Dear Abby: My 38-year-old daughter is being married this summer. This is her first marriage, and we are planning the wedding. She has never planned a big event like this before, and every suggestion I make gets us into a fight. I know it’s upsetting her terribly, and it’s upsetting me as well.
We have always been close. I understand it’s her wedding, but I would like some input since my husband and I are paying for it, and there are certain traditions I would like continued. Also, every time I suggest inviting someone, her reaction is, “… I don’t know. They’re YOUR friends, not mine.” Well, I would like my friends to share this moment in my daughter’s life. What’s the solution here? — Fighting in Pennsylvania
Dear Fighting: You may be a “traditional” mother, but customs have changed since you were a bride. Among them is the fact that women your daughter’s age usually pay for their own weddings, which entitles them to run their own show. I think the solution to your problem may involve suggesting that to your daughter. If you are footing the bill for the “show,” you should absolutely have some say about the production, and your daughter should be mature enough to accept it — along with the check — or finance it herself.
Dear Abby: My son is 24 and in the military. He has always been sarcastic, and his humor always involves cutting the other person down. I think it can be part of the culture in the military, which has made it worse. I thought as he matured he would mellow. It wears you down and becomes exhausting after a while.

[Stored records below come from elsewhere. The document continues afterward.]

-- ==== Sys2Proof/Machine/Digest.lean ====
section
/-!
DEFINITION. The two algorithms the spec names without writing them out: SHA-384 (R72, R73, R688), as FIPS 180-4 has it, and
the verification of an ECDSA signature over the curve P-384 (R73, R688), as FIPS 186 has it. PRESUMED: their arithmetic and
constants come from those standards and not from the spec (log entry 6).
-/

namespace Sys2Proof.Machine

/-! ### SHA-384 -/

/-- A 64-bit word turned right. -/
def shaTurn (k x : Nat) : Nat := (x >>> k) ||| ((x <<< (64 - k)) % 2 ^ 64)

/-- The round constants, ten rows of eight. -/
def shaRow0 : List Nat :=
  [0x428a2f98d728ae22, 0x7137449123ef65cd, 0xb5c0fbcfec4d3b2f, 0xe9b5dba58189dbbc,
   0x3956c25bf348b538, 0x59f111f1b605d019, 0x923f82a4af194f9b, 0xab1c5ed5da6d8118]
def shaRow1 : List Nat :=
  [0xd807aa98a3030242, 0x12835b0145706fbe, 0x243185be4ee4b28c, 0x550c7dc3d5ffb4e2,
   0x72be5d74f27b896f, 0x80deb1fe3b1696b1, 0x9bdc06a725c71235, 0xc19bf174cf692694]
def shaRow2 : List Nat :=
  [0xe49b69c19ef14ad2, 0xefbe4786384f25e3, 0x0fc19dc68b8cd5b5, 0x240ca1cc77ac9c65,
   0x2de92c6f592b0275, 0x4a7484aa6ea6e483, 0x5cb0a9dcbd41fbd4, 0x76f988da831153b5]
def shaRow3 : List Nat :=
  [0x983e5152ee66dfab, 0xa831c66d2db43210, 0xb00327c898fb213f, 0xbf597fc7beef0ee4,
   0xc6e00bf33da88fc2, 0xd5a79147930aa725, 0x06ca6351e003826f, 0x142929670a0e6e70]
def shaRow4 : List Nat :=
  [0x27b70a8546d22ffc, 0x2e1b21385c26c926, 0x4d2c6dfc5ac42aed, 0x53380d139d95b3df,
   0x650a73548baf63de, 0x766a0abb3c77b2a8, 0x81c2c92e47edaee6, 0x92722c851482353b]
def shaRow5 : List Nat :=
  [0xa2bfe8a14cf10364, 0xa81a664bbc423001, 0xc24b8b70d0f89791, 0xc76c51a30654be30,
   0xd192e819d6ef5218, 0xd69906245565a910, 0xf40e35855771202a, 0x106aa07032bbd1b8]
def shaRow6 : List Nat :=
  [0x19a4c116b8d2d0c8, 0x1e376c085141ab53, 0x2748774cdf8eeb99, 0x34b0bcb5e19b48a8,
   0x391c0cb3c5c95a63, 0x4ed8aa4ae3418acb, 0x5b9cca4f7763e373, 0x682e6ff3d6b2b8a3]
def shaRow7 : List Nat :=
  [0x748f82ee5defb2fc, 0x78a5636f43172f60, 0x84c87814a1f0ab72, 0x8cc702081a6439ec,
   0x90befffa23631e28, 0xa4506cebde82bde9, 0xbef9a3f7b2c67915, 0xc67178f2e372532b]
def shaRow8 : List Nat :=
  [0xca273eceea26619c, 0xd186b8c721c0c207, 0xeada7dd6cde0eb1e, 0xf57d4f7fee6ed178,
   0x06f067aa72176fba, 0x0a637dc5a2c898a6, 0x113f9804bef90dae, 0x1b710b35131c471b]
def shaRow9 : List Nat :=
  [0x28db77f523047d84, 0x32caab7b40c72493, 0x3c9ebe0a15c9bebc, 0x431d67c49c100d4c,
   0x4cc5d4becb3e42b6, 0x597f299cfc657e2a, 0x5fcb6fab3ad6faec, 0x6c44198c4a475817]

/-- The eighty round constants. -/
def shaRounds : List Nat :=
  shaRow0 ++ shaRow1 ++ shaRow2 ++ shaRow3 ++ shaRow4 ++ shaRow5 ++ shaRow6 ++ shaRow7 ++ shaRow8 ++ shaRow9

/-- The starting hash value of SHA-384. -/
def shaStart : List Nat :=
  [0xcbbb9d5dc1059ed8, 0x629a292a367cd507, 0x9159015a3070dd17, 0x152fecd8f70e5939,
   0x67332667ffc00b31, 0x8eb44a8768581511, 0xdb0c2e0d64f98fa7, 0x47b5481dbefa4fa4]

/-- A big-endian number. -/
def bigEndian (l : List Byte) : Nat := l.foldl (fun v b => 256 * v + b.toNat) 0

/-- The `k` bytes of a number, the highest first. -/
def bigBytes (k v : Nat) : List Byte := (List.range k).map (fun i => BitVec.ofNat 8 (v >>> (8 * (k - 1 - i))))

/-- The message schedule, extended by `k` words; the latest word stands first. -/
def shaExtend : Nat → List Nat → List Nat
  | 0, w => w
  | k + 1, w =>
    let a := w.getD 1 0
    let b := w.getD 14 0
    let x := (shaTurn 19 a ^^^ shaTurn 61 a ^^^ (a >>> 6)) + w.getD 6 0 +
      (shaTurn 1 b ^^^ shaTurn 8 b ^^^ (b >>> 7)) + w.getD 15 0
    shaExtend k ((x % 2 ^ 64) :: w)

/-- One round, on the eight working variables. -/
def shaRound (v : List Nat) (k w : Nat) : List Nat :=
  match v with
  | [a, b, c, d, e, f, g, h] =>
    let t := h + (shaTurn 14 e ^^^ shaTurn 18 e ^^^ shaTurn 41 e) + ((e &&& f) ^^^ ((2 ^ 64 - 1 - e) &&& g)) + k + w
    let u := (shaTurn 28 a ^^^ shaTurn 34 a ^^^ shaTurn 39 a) + ((a &&& b) ^^^ (a &&& c) ^^^ (b &&& c))
    [(t + u) % 2 ^ 64, a, b, c, (d + t) % 2 ^ 64, e, f, g]
  | _ => v

/-- The sixteen words of a block. -/
def shaWords (block : List Byte) : List Nat := (List.range 16).map (fun i => bigEndian ((block.drop (8 * i)).take 8))

/-- The hash value after one block of 128 bytes. -/
def shaBlock (hash : List Nat) (block : List Byte) : List Nat :=
  let w := (shaExtend 64 (shaWords block).reverse).reverse
  let v := (shaRounds.zip w).foldl (fun v kw => shaRound v kw.1 kw.2) hash
  (hash.zip v).map (fun hv => (hv.1 + hv.2) % 2 ^ 64)

/-- The hash value after `k` blocks. -/
def shaBlocks : Nat → List Byte → List Nat → List Nat
  | 0, _, hash => hash
  | k + 1, l, hash => shaBlocks k (l.drop 128) (shaBlock hash (l.take 128))

/-- The padding after `n` bytes: a one bit, zeros, and the length in bits in the last 16 bytes of a block. -/
def shaPad (n : Nat) : List Byte :=
  0x80 :: List.replicate ((239 - n % 128) % 128) 0 ++ bigBytes 16 (8 * n)

/-- SHA-384 of a list of bytes. -/
def sha384 (l : List Byte) : List Byte :=
  let m := l ++ shaPad l.length
  ((shaBlocks (m.length / 128) m shaStart).take 6).flatMap (bigBytes 8)

/-! ### The curve P-384 -/

/-- The prime of the field. -/
def curvePrime : Nat := 2 ^ 384 - 2 ^ 128 - 2 ^ 96 + 2 ^ 32 - 1

/-- The constant term of the curve's equation. -/
def curveB : Nat :=
  0xb3312fa7e23ee7e4988e056be3f82d19181d9c6efe8141120314088f5013875ac656398d8a2ed19d2a85c8edd3ec2aef

/-- The order of the base point. -/
def curveOrder : Nat :=
  0xffffffffffffffffffffffffffffffffffffffffffffffffc7634d81f4372ddf581a0db248b0a77aecec196accc52973

/-- The base point, in Jacobian coordinates (X, Y, Z); Z = 0 is the point at infinity. -/
def curveBase : Nat × Nat × Nat :=
  (0xaa87ca22be8b05378eb1c71ef320ad746e1d3b628ba79b9859f741e082542a385502f25dbf55296c3a545e3872760ab7,
   0x3617de4a96262c6f5d9e98bf9292dc29f8f41dbd289a147ce9da3113b5f0b8c00a60b1ce1d7e819d7a431d7c90ea0e5f, 1)

/-- A difference in the field. -/
def fieldSub (x y : Nat) : Nat := (x + curvePrime - y % curvePrime) % curvePrime

/-- A power modulo a number, over the `k` low bits of the exponent, the highest first. -/
def powMod (m x e : Nat) : Nat → Nat
  | 0 => 1 % m
  | k + 1 =>
    -- the exponent's bits above bit 0 first, then that bit
    let y := powMod m x (e / 2) k
    let z := y * y % m
    if e % 2 = 1 then z * x % m else z

/-- Twice a point. -/
def curveDouble (q : Nat × Nat × Nat) : Nat × Nat × Nat :=
  let p := curvePrime
  let d := q.2.2 * q.2.2 % p
  let g := q.2.1 * q.2.1 % p
  let b := q.1 * g % p
  let a := 3 * fieldSub q.1 d * (q.1 + d) % p
  let x := fieldSub (a * a) (8 * b)
  (x, fieldSub (a * fieldSub (4 * b) x) (8 * g * g), 2 * q.2.1 * q.2.2 % p)

/-- The sum of two points. -/
def curveAdd (q r : Nat × Nat × Nat) : Nat × Nat × Nat :=
  let p := curvePrime
  if q.2.2 = 0 then r else if r.2.2 = 0 then q else
    let zq := q.2.2 * q.2.2 % p
    let zr := r.2.2 * r.2.2 % p
    let u := q.1 * zr % p
    let t := q.2.1 * r.2.2 * zr % p
    let h := fieldSub (r.1 * zq % p) u
    let w := fieldSub (r.2.1 * q.2.2 * zq % p) t
    if h = 0 then (if w = 0 then curveDouble q else (1, 1, 0)) else
      let hh := h * h % p
      let hhh := h * hh % p
      let v := u * hh % p
      let x := fieldSub (w * w) (hhh + 2 * v)
      (x, fieldSub (w * fieldSub v x) (t * hhh), h * q.2.2 * r.2.2 % p)

/-- A multiple of a point, over the `k` low bits of the multiplier. -/
def curveMul (q : Nat × Nat × Nat) (e : Nat) : Nat → Nat × Nat × Nat
  | 0 => (1, 1, 0)
  | k + 1 =>
    let y := curveDouble (curveMul q (e / 2) k)
    if e % 2 = 1 then curveAdd y q else y

/-- The affine pair (x, y) is a point of the curve. -/
def onCurve (x y : Nat) : Bool :=
  let p := curvePrime
  decide (x < p) && decide (y < p) && decide (y * y % p = fieldSub (x * x * x + curveB) (3 * x))

/-- Whether the ECDSA P-384 signature `sig` (r, then s) of a digest verifies with the public key `key` (X, then Y). Each of
the four numbers is 48 bytes, little-endian (R70; DEDUCED for the key and the firmware slot). -/
def verifies (key digest sig : List Byte) : Bool :=
  let n := curveOrder
  let x := ofBytes (key.take 48)
  let y := ofBytes ((key.drop 48).take 48)
  let r := ofBytes (sig.take 48)
  let s := ofBytes ((sig.drop 48).take 48)
  if onCurve x y ∧ 0 < r ∧ r < n ∧ 0 < s ∧ s < n then
    let w := powMod n s (n - 2) 384
    let q := curveAdd (curveMul curveBase (bigEndian digest * w % n) 384) (curveMul (x, y, 1) (r * w % n) 384)
    let z := powMod curvePrime q.2.2 (curvePrime - 2) 384
    decide (q.2.2 ≠ 0) && decide (q.1 * z * z % curvePrime % n = r)
  else false

end Sys2Proof.Machine
end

I’m afraid he’ll never be able to find and keep a girlfriend if he keeps acting this way. The “humor” quickly wears thin, and no one wants to be spoken to like that.
When girls start dating, most of them are taught to watch how a guy treats his mother and sisters because that’s how he’ll treat her eventually. If a girlfriend of his heard how he speaks to me and his sisters, they would run. Nice girls want nice guys, who speak kindly. How do I talk to him about this, or should I just keep my mouth shut? — Exhausted in The East
Dear Exhausted: Not only should you not stay silent, recognize that you should have insisted your son treat you and his sisters with respect and consideration by the age of 10. While that message may be harder to impress upon him at this late date, have that discussion with him now, and point out what an unattractive personality trait he’s displaying. If you want to couch it in terms of how it will affect his love life, by all means do. No woman with self-esteem would tolerate what he’s doing for long because it’s verbal abuse.
Dear Abby: My daughter’s ex-husband allowed his 5-year-old son to sleep with his girlfriend’s 6-year-old daughter during a weekend visit. What do you think of this? — Concerned Grandmother
Dear Concerned: Not knowing either child, I hesitate to venture an opinion. Their parents are in a better position to decide something like this, so it may be a subject to raise with them if you haven’t already.